Below are records; count the lines that contain "Statement" and state only that count.

(Dataset)

-- ==== Sys2Proof/Laws/State.lean ====
section
/-!
SUPPORT. One lemma per field per update of the state, so that no proof unfolds a record update.
-/

namespace Sys2Proof.Machine

/-- The map is a parameter, so that what keeps the parameters keeps the map. -/
@[simp] theorem State.bus_eq (s : State) : s.bus = s.params.bus := rfl

-- `setPc`

@[simp] theorem State.setPc_gpr (s : State) (v : Word) : (s.setPc v).gpr = s.gpr := rfl
@[simp] theorem State.setPc_pc (s : State) (v : Word) : (s.setPc v).pc = v := rfl
@[simp] theorem State.setPc_cpsr (s : State) (v : Word) : (s.setPc v).cpsr = s.cpsr := rfl
@[simp] theorem State.setPc_spsr (s : State) (v : Word) : (s.setPc v).spsr = s.spsr := rfl
@[simp] theorem State.setPc_lastUsrBank (s : State) (v : Word) : (s.setPc v).lastUsrBank = s.lastUsrBank := rfl
@[simp] theorem State.setPc_mem (s : State) (v : Word) : (s.setPc v).mem = s.mem := rfl
@[simp] theorem State.setPc_dev (s : State) (v : Word) : (s.setPc v).dev = s.dev := rfl
@[simp] theorem State.setPc_params (s : State) (v : Word) : (s.setPc v).params = s.params := rfl
@[simp] theorem State.setPc_draws (s : State) (v : Word) : (s.setPc v).draws = s.draws := rfl
@[simp] theorem State.setPc_iteration (s : State) (v : Word) : (s.setPc v).iteration = s.iteration := rfl
@[simp] theorem State.setPc_dmaResume (s : State) (v : Word) : (s.setPc v).dmaResume = s.dmaResume := rfl

-- `setCpsr`

@[simp] theorem State.setCpsr_gpr (s : State) (p : Cpsr) : (s.setCpsr p).gpr = s.gpr := rfl
@[simp] theorem State.setCpsr_pc (s : State) (p : Cpsr) : (s.setCpsr p).pc = s.pc := rfl
@[simp] theorem State.setCpsr_cpsr (s : State) (p : Cpsr) : (s.setCpsr p).cpsr = p := rfl
@[simp] theorem State.setCpsr_spsr (s : State) (p : Cpsr) : (s.setCpsr p).spsr = s.spsr := rfl
@[simp] theorem State.setCpsr_lastUsrBank (s : State) (p : Cpsr) : (s.setCpsr p).lastUsrBank = s.lastUsrBank := rfl
@[simp] theorem State.setCpsr_mem (s : State) (p : Cpsr) : (s.setCpsr p).mem = s.mem := rfl
@[simp] theorem State.setCpsr_dev (s : State) (p : Cpsr) : (s.setCpsr p).dev = s.dev := rfl
@[simp] theorem State.setCpsr_params (s : State) (p : Cpsr) : (s.setCpsr p).params = s.params := rfl
@[simp] theorem State.setCpsr_draws (s : State) (p : Cpsr) : (s.setCpsr p).draws = s.draws := rfl
@[simp] theorem State.setCpsr_iteration (s : State) (p : Cpsr) : (s.setCpsr p).iteration = s.iteration := rfl
@[simp] theorem State.setCpsr_dmaResume (s : State) (p : Cpsr) : (s.setCpsr p).dmaResume = s.dmaResume := rfl

-- `setFlags`

@[simp] theorem State.setFlags_gpr (s : State) (n z c v : Bool) : (s.setFlags n z c v).gpr = s.gpr := rfl
@[simp] theorem State.setFlags_pc (s : State) (n z c v : Bool) : (s.setFlags n z c v).pc = s.pc := rfl
@[simp] theorem State.setFlags_cpsr (s : State) (n z c v : Bool) : (s.setFlags n z c v).cpsr = { s.cpsr with n := n, z := z, c := c, v := v } := rfl
@[simp] theorem State.setFlags_spsr (s : State) (n z c v : Bool) : (s.setFlags n z c v).spsr = s.spsr := rfl
@[simp] theorem State.setFlags_lastUsrBank (s : State) (n z c v : Bool) : (s.setFlags n z c v).lastUsrBank = s.lastUsrBank := rfl
@[simp] theorem State.setFlags_mem (s : State) (n z c v : Bool) : (s.setFlags n z c v).mem = s.mem := rfl
@[simp] theorem State.setFlags_dev (s : State) (n z c v : Bool) : (s.setFlags n z c v).dev = s.dev := rfl
@[simp] theorem State.setFlags_params (s : State) (n z c v : Bool) : (s.setFlags n z c v).params = s.params := rfl
@[simp] theorem State.setFlags_draws (s : State) (n z c v : Bool) : (s.setFlags n z c v).draws = s.draws := rfl
@[simp] theorem State.setFlags_iteration (s : State) (n z c v : Bool) : (s.setFlags n z c v).iteration = s.iteration := rfl
@[simp] theorem State.setFlags_dmaResume (s : State) (n z c v : Bool) : (s.setFlags n z c v).dmaResume = s.dmaResume := rfl

-- `flagsOf`

@[simp] theorem State.flagsOf_gpr (s : State) (r : AluResult) : (s.flagsOf r).gpr = s.gpr := rfl
@[simp] theorem State.flagsOf_pc (s : State) (r : AluResult) : (s.flagsOf r).pc = s.pc := rfl
@[simp] theorem State.flagsOf_cpsr (s : State) (r : AluResult) : (s.flagsOf r).cpsr = { s.cpsr with n := isNegative r.value, z := isZero r.value, c := r.carry, v := r.overflow } := rfl
@[simp] theorem State.flagsOf_spsr (s : State) (r : AluResult) : (s.flagsOf r).spsr = s.spsr := rfl
@[simp] theorem State.flagsOf_lastUsrBank (s : State) (r : AluResult) : (s.flagsOf r).lastUsrBank = s.lastUsrBank := rfl
@[simp] theorem State.flagsOf_mem (s : State) (r : AluResult) : (s.flagsOf r).mem = s.mem := rfl
@[simp] theorem State.flagsOf_dev (s : State) (r : AluResult) : (s.flagsOf r).dev = s.dev := rfl
@[simp] theorem State.flagsOf_params (s : State) (r : AluResult) : (s.flagsOf r).params = s.params := rfl
@[simp] theorem State.flagsOf_draws (s : State) (r : AluResult) : (s.flagsOf r).draws = s.draws := rfl
@[simp] theorem State.flagsOf_iteration (s : State) (r : AluResult) : (s.flagsOf r).iteration = s.iteration := rfl
@[simp] theorem State.flagsOf_dmaResume (s : State) (r : AluResult) : (s.flagsOf r).dmaResume = s.dmaResume := rfl

-- `flagsNZ`

@[simp] theorem State.flagsNZ_gpr (s : State) (v : Word) : (s.flagsNZ v).gpr = s.gpr := rfl
@[simp] theorem State.flagsNZ_pc (s : State) (v : Word) : (s.flagsNZ v).pc = s.pc := rfl
@[simp] theorem State.flagsNZ_cpsr (s : State) (v : Word) : (s.flagsNZ v).cpsr = { s.cpsr with n := isNegative v, z := isZero v } := rfl
@[simp] theorem State.flagsNZ_spsr (s : State) (v : Word) : (s.flagsNZ v).spsr = s.spsr := rfl
@[simp] theorem State.flagsNZ_lastUsrBank (s : State) (v : Word) : (s.flagsNZ v).lastUsrBank = s.lastUsrBank := rfl
@[simp] theorem State.flagsNZ_mem (s : State) (v : Word) : (s.flagsNZ v).mem = s.mem := rfl
@[simp] theorem State.flagsNZ_dev (s : State) (v : Word) : (s.flagsNZ v).dev = s.dev := rfl
@[simp] theorem State.flagsNZ_params (s : State) (v : Word) : (s.flagsNZ v).params = s.params := rfl
@[simp] theorem State.flagsNZ_draws (s : State) (v : Word) : (s.flagsNZ v).draws = s.draws := rfl
@[simp] theorem State.flagsNZ_iteration (s : State) (v : Word) : (s.flagsNZ v).iteration = s.iteration := rfl
@[simp] theorem State.flagsNZ_dmaResume (s : State) (v : Word) : (s.flagsNZ v).dmaResume = s.dmaResume := rfl

-- `flagsNZC`

@[simp] theorem State.flagsNZC_gpr (s : State) (r : Shifted) : (s.flagsNZC r).gpr = s.gpr := rfl
@[simp] theorem State.flagsNZC_pc (s : State) (r : Shifted) : (s.flagsNZC r).pc = s.pc := rfl
@[simp] theorem State.flagsNZC_cpsr (s : State) (r : Shifted) : (s.flagsNZC r).cpsr = { s.cpsr with n := isNegative r.value, z := isZero r.value, c := r.carry } := rfl
@[simp] theorem State.flagsNZC_spsr (s : State) (r : Shifted) : (s.flagsNZC r).spsr = s.spsr := rfl
@[simp] theorem State.flagsNZC_lastUsrBank (s : State) (r : Shifted) : (s.flagsNZC r).lastUsrBank = s.lastUsrBank := rfl
@[simp] theorem State.flagsNZC_mem (s : State) (r : Shifted) : (s.flagsNZC r).mem = s.mem := rfl
@[simp] theorem State.flagsNZC_dev (s : State) (r : Shifted) : (s.flagsNZC r).dev = s.dev := rfl
@[simp] theorem State.flagsNZC_params (s : State) (r : Shifted) : (s.flagsNZC r).params = s.params := rfl
@[simp] theorem State.flagsNZC_draws (s : State) (r : Shifted) : (s.flagsNZC r).draws = s.draws := rfl
@[simp] theorem State.flagsNZC_iteration (s : State) (r : Shifted) : (s.flagsNZC r).iteration = s.iteration := rfl
@[simp] theorem State.flagsNZC_dmaResume (s : State) (r : Shifted) : (s.flagsNZC r).dmaResume = s.dmaResume := rfl

-- `flagsMul`

@[simp] theorem State.flagsMul_gpr (s : State) (v : Word) : (s.flagsMul v).gpr = s.gpr := rfl
@[simp] theorem State.flagsMul_pc (s : State) (v : Word) : (s.flagsMul v).pc = s.pc := rfl
@[simp] theorem State.flagsMul_cpsr (s : State) (v : Word) : (s.flagsMul v).cpsr = { s.cpsr with n := isNegative v, z := isZero v, c := Config.freeBit s.draws } := rfl
@[simp] theorem State.flagsMul_spsr (s : State) (v : Word) : (s.flagsMul v).spsr = s.spsr := rfl
@[simp] theorem State.flagsMul_lastUsrBank (s : State) (v : Word) : (s.flagsMul v).lastUsrBank = s.lastUsrBank := rfl
@[simp] theorem State.flagsMul_mem (s : State) (v : Word) : (s.flagsMul v).mem = s.mem := rfl
@[simp] theorem State.flagsMul_dev (s : State) (v : Word) : (s.flagsMul v).dev = s.dev := rfl
@[simp] theorem State.flagsMul_params (s : State) (v : Word) : (s.flagsMul v).params = s.params := rfl
@[simp] theorem State.flagsMul_draws (s : State) (v : Word) : (s.flagsMul v).draws = s.draws + 1 := rfl
@[simp] theorem State.flagsMul_iteration (s : State) (v : Word) : (s.flagsMul v).iteration = s.iteration := rfl
@[simp] theorem State.flagsMul_dmaResume (s : State) (v : Word) : (s.flagsMul v).dmaResume = s.dmaResume := rfl
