theorem ldrRegPre (c u w rn rd amt sh rm) : Statement (.ldrRegPre c u w rn rd amt sh rm) := by
  refine fun _ => ⟨70, _, rfl, ?_, ?_⟩
  · show (c.bits ++ 0b0111#4 ++ BitVec.ofBool u ++ 0b0#1 ++ BitVec.ofBool w ++ 0b1#1 ++ rn ++ rd ++ amt ++ sh.bits ++ 0b0#1 ++ rm &&&
      (0#4 ++ 15#4 ++ 0#1 ++ 1#1 ++ 0#1 ++ 1#1 ++ 0#4 ++ 0#4 ++ 0#5 ++ 0#2 ++ 1#1 ++ 0#4) == 0#4 ++ 0b0111#4 ++ 0#1 ++ 0b0#1 ++ 0#1 ++ 0b1#1 ++ 0#4 ++ 0#4 ++ 0#5 ++ 0#2 ++ 0b0#1 ++ 0#4) = true
    simp only [BitVec.and_append, BitVec.and_zero, BitVec.reduceAnd, beq_self_eq_true]
  · simp only [condAt, shiftAt, HAppend.hAppend, append_extract_lo, append_extract_hi, append_bit_lo, append_bit_hi,
      BitVec.extractLsb'_eq_self, Nat.reduceAdd, Nat.reduceLeDiff, Nat.reduceSub, Nat.reduceLT,
      Cond.ofBits_bits, Shift.ofBits_bits, ofBool_bit]

theorem ldrRegPost (c u rn rd amt sh rm) : Statement (.ldrRegPost c u rn rd amt sh rm) := by
  refine fun _ => ⟨71, _, rfl, ?_, ?_⟩
  · show (c.bits ++ 0b0110#4 ++ BitVec.ofBool u ++ 0b001#3 ++ rn ++ rd ++ amt ++ sh.bits ++ 0b0#1 ++ rm &&&
      (0#4 ++ 15#4 ++ 0#1 ++ 7#3 ++ 0#4 ++ 0#4 ++ 0#5 ++ 0#2 ++ 1#1 ++ 0#4) == 0#4 ++ 0b0110#4 ++ 0#1 ++ 0b001#3 ++ 0#4 ++ 0#4 ++ 0#5 ++ 0#2 ++ 0b0#1 ++ 0#4) = true
    simp only [BitVec.and_append, BitVec.and_zero, BitVec.reduceAnd, beq_self_eq_true]
  · simp only [condAt, shiftAt, HAppend.hAppend, append_extract_lo, append_extract_hi, append_bit_lo, append_bit_hi,
      BitVec.extractLsb'_eq_self, Nat.reduceAdd, Nat.reduceLeDiff, Nat.reduceSub, Nat.reduceLT,
      Cond.ofBits_bits, Shift.ofBits_bits, ofBool_bit]

theorem strImmPre (c u w rn rd imm12) : Statement (.strImmPre c u w rn rd imm12) := by
  refine fun _ => ⟨72, _, rfl, ?_, ?_⟩
  · show (c.bits ++ 0b0101#4 ++ BitVec.ofBool u ++ 0b0#1 ++ BitVec.ofBool w ++ 0b0#1 ++ rn ++ rd ++ imm12 &&&
      (0#4 ++ 15#4 ++ 0#1 ++ 1#1 ++ 0#1 ++ 1#1 ++ 0#4 ++ 0#4 ++ 0#12) == 0#4 ++ 0b0101#4 ++ 0#1 ++ 0b0#1 ++ 0#1 ++ 0b0#1 ++ 0#4 ++ 0#4 ++ 0#12) = true
    simp only [BitVec.and_append, BitVec.and_zero, BitVec.reduceAnd, beq_self_eq_true]
  · simp only [condAt, shiftAt, HAppend.hAppend, append_extract_lo, append_extract_hi, append_bit_lo, append_bit_hi,
      BitVec.extractLsb'_eq_self, Nat.reduceAdd, Nat.reduceLeDiff, Nat.reduceSub, Nat.reduceLT,
      Cond.ofBits_bits, Shift.ofBits_bits, ofBool_bit]

theorem strImmPost (c u rn rd imm12) : Statement (.strImmPost c u rn rd imm12) := by
  refine fun _ => ⟨73, _, rfl, ?_, ?_⟩
  · show (c.bits ++ 0b0100#4 ++ BitVec.ofBool u ++ 0b000#3 ++ rn ++ rd ++ imm12 &&&
      (0#4 ++ 15#4 ++ 0#1 ++ 7#3 ++ 0#4 ++ 0#4 ++ 0#12) == 0#4 ++ 0b0100#4 ++ 0#1 ++ 0b000#3 ++ 0#4 ++ 0#4 ++ 0#12) = true
    simp only [BitVec.and_append, BitVec.and_zero, BitVec.reduceAnd, beq_self_eq_true]
  · simp only [condAt, shiftAt, HAppend.hAppend, append_extract_lo, append_extract_hi, append_bit_lo, append_bit_hi,
      BitVec.extractLsb'_eq_self, Nat.reduceAdd, Nat.reduceLeDiff, Nat.reduceSub, Nat.reduceLT,
      Cond.ofBits_bits, Shift.ofBits_bits, ofBool_bit]

theorem strRegPre (c u w rn rd amt sh rm) : Statement (.strRegPre c u w rn rd amt sh rm) := by
  refine fun _ => ⟨74, _, rfl, ?_, ?_⟩
  · show (c.bits ++ 0b0111#4 ++ BitVec.ofBool u ++ 0b0#1 ++ BitVec.ofBool w ++ 0b0#1 ++ rn ++ rd ++ amt ++ sh.bits ++ 0b0#1 ++ rm &&&
      (0#4 ++ 15#4 ++ 0#1 ++ 1#1 ++ 0#1 ++ 1#1 ++ 0#4 ++ 0#4 ++ 0#5 ++ 0#2 ++ 1#1 ++ 0#4) == 0#4 ++ 0b0111#4 ++ 0#1 ++ 0b0#1 ++ 0#1 ++ 0b0#1 ++ 0#4 ++ 0#4 ++ 0#5 ++ 0#2 ++ 0b0#1 ++ 0#4) = true
    simp only [BitVec.and_append, BitVec.and_zero, BitVec.reduceAnd, beq_self_eq_true]
  · simp only [condAt, shiftAt, HAppend.hAppend, append_extract_lo, append_extract_hi, append_bit_lo, append_bit_hi,
      BitVec.extractLsb'_eq_self, Nat.reduceAdd, Nat.reduceLeDiff, Nat.reduceSub, Nat.reduceLT,
      Cond.ofBits_bits, Shift.ofBits_bits, ofBool_bit]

(End Dataset)

Task solution =
5